The shift to tougher penal policies three decades ago was originally credited with helping people in poor neighborhoods by reducing crime. But now that America’s incarceration rate has risen to be the world’s highest, many social scientists find the social benefits to be far outweighed by the costs to those communities.”

“‘Raymond V. Liedka, of Oakland University in Michigan, and colleagues have found that the crime-fighting effects of prison disappear once the incarceration rate gets too high. “If the buildup goes beyond a tipping point, then additional incarceration is not going to gain our society any reduction in crime, and may lead to increased crime,’ Dr. Liedka said.”

“‘Prison has become the new poverty trap,’ said Bruce Western, a Harvard sociologist. ‘It has become a routine event for poor African-American men and their families, creating an enduring disadvantage at the very bottom of American society.’

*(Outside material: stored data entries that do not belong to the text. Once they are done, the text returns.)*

-- ==== Sys2Proof/Machine/State.lean ====
section
/-! DEFINITION. The state of the machine (10_state.md R20, "exactly"), why a step can stop, and the state after reset.
Reserved for the spec's own vocabulary: processor flags in capitals (00_scope.md R12). -/

namespace Sys2Proof.Machine

/-- The two address spaces (10_state.md R34). -/
inductive Space where
  | program
  | data
  deriving DecidableEq, Repr

/-- Whether a data access reads or writes (the info of `UnmappedDevice`, 60_exceptions.md R261). -/
inductive Access where
  | read
  | write
  deriving DecidableEq, Repr

/-- The four processor flags of 10_state.md R27. -/
structure Flags where
  /-- Negative. -/
  N : Bool
  /-- Zero. -/
  Z : Bool
  /-- Positive. -/
  P : Bool
  /-- Carry. -/
  C : Bool
  deriving DecidableEq, Repr

/-- The bytes of one address space that hold a value: addresses strictly rising, no entry equal to what an unlisted
address reads as (the form is `Memory.wf` of Machine/Ops.lean). -/
abbrev Memory := List Host.Cell

/-- The architectural state of 10_state.md R20 and the model's draw counter. -/
structure State where
  /-- The eight general registers (10_state.md R21). -/
  x : Vector Word 8
  /-- The address of the instruction being executed (10_state.md R24). -/
  pc : Word
  /-- The condition codes (10_state.md R27). -/
  flags : Flags
  /-- The halted state (10_state.md R38). -/
  halted : Bool
  /-- The program address space, PMEM (10_state.md R34; parameter PROG). -/
  prog : Memory
  /-- The generic memory of the data address space, DMEM (10_state.md R34, 20_memory.md R57). -/
  data : Memory
  /-- The model's own field: how many draws of flag C have been taken (10_state.md R31; log entry 5). -/
  draws : Nat
  deriving DecidableEq, Repr

/-- The model faults of 60_exceptions.md R261: the spec defines no behaviour, the run stops, and the state is the one
before the instruction. All are safe: the hardware does something, the model refuses to say what. -/
inductive Fault where
  /-- `MisalignedFetch`: the pc is odd at the start of a step (10_state.md R26). Raised by the fetch. Safe: log entry 11. -/
  | misalignedFetch (pc : Word)
  /-- `UninitialisedRead` of a memory word that nothing has written (10_state.md R44, 20_memory.md R51, R52). Raised by the
  fetch (program space) and by LDR and SWP (data space). Safe: log entry 7. -/
  | uninitialisedRead (space : Space) (addr : Word)
  /-- `ReservedEncoding`: the fetched word matches no row of the opcode table (30_encoding.md R90). Raised by decoding in
  a step. Safe: log entry 12. -/
  | reservedEncoding (w : Word) (pc : Word)
  /-- `MisalignedData`: an odd effective address (20_memory.md R55). Raised by LDR, STR and SWP. Safe: log entry 10. -/
  | misalignedData (addr : Word)
  /-- `UnmappedDevice`: an effective address in 0x8000 to 0xFFFF, parameter MMIO being "no device" (20_memory.md R58).
  Raised by LDR, STR and SWP. Safe: log entry 9. -/
  | unmappedDevice (addr : Word) (access : Access)
  deriving DecidableEq, Repr

/-- Why a step has no meaning in the model. -/
inductive Refusal where
  /-- An instruction without a meaning yet, by its mnemonic. Raised by `exec` alone; no arm raises it now. Safe. -/
  | notModelled (mnemonic : String)
  deriving DecidableEq, Repr

/-- The state after reset (10_state.md R43): pc at RESET_PC, not halted, nothing in either memory. Where R43 leaves an item
unwritten the model names a value: registers 0 (log entry 1), flags 0 (log entry 2), the draw counter 0 (log entry 5), all
DESIGN CHOICE. -/
def State.reset : State where
  x := Vector.replicate 8 0x0000#16
  pc := Config.resetPc
  flags := ⟨false, false, false, false⟩
  halted := false
  prog := []
  data := []
  draws := 0

end Sys2Proof.Machine
end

Long-term lockup rates, and poor job prospects for ex-cons, great a “prison culture” in poor neighborhoods. Older ex-con’s believe a return to jail is inevitable, young children believe jail is inevitable (because of what they have witnessed growing up); this pessimism leads to poor decision making and ultimately creates a self-fulfilling cycle of poor prospects, poor decision making, and subsequent prison terms (and perpetuates the inter-generational aspect of the poverty trap).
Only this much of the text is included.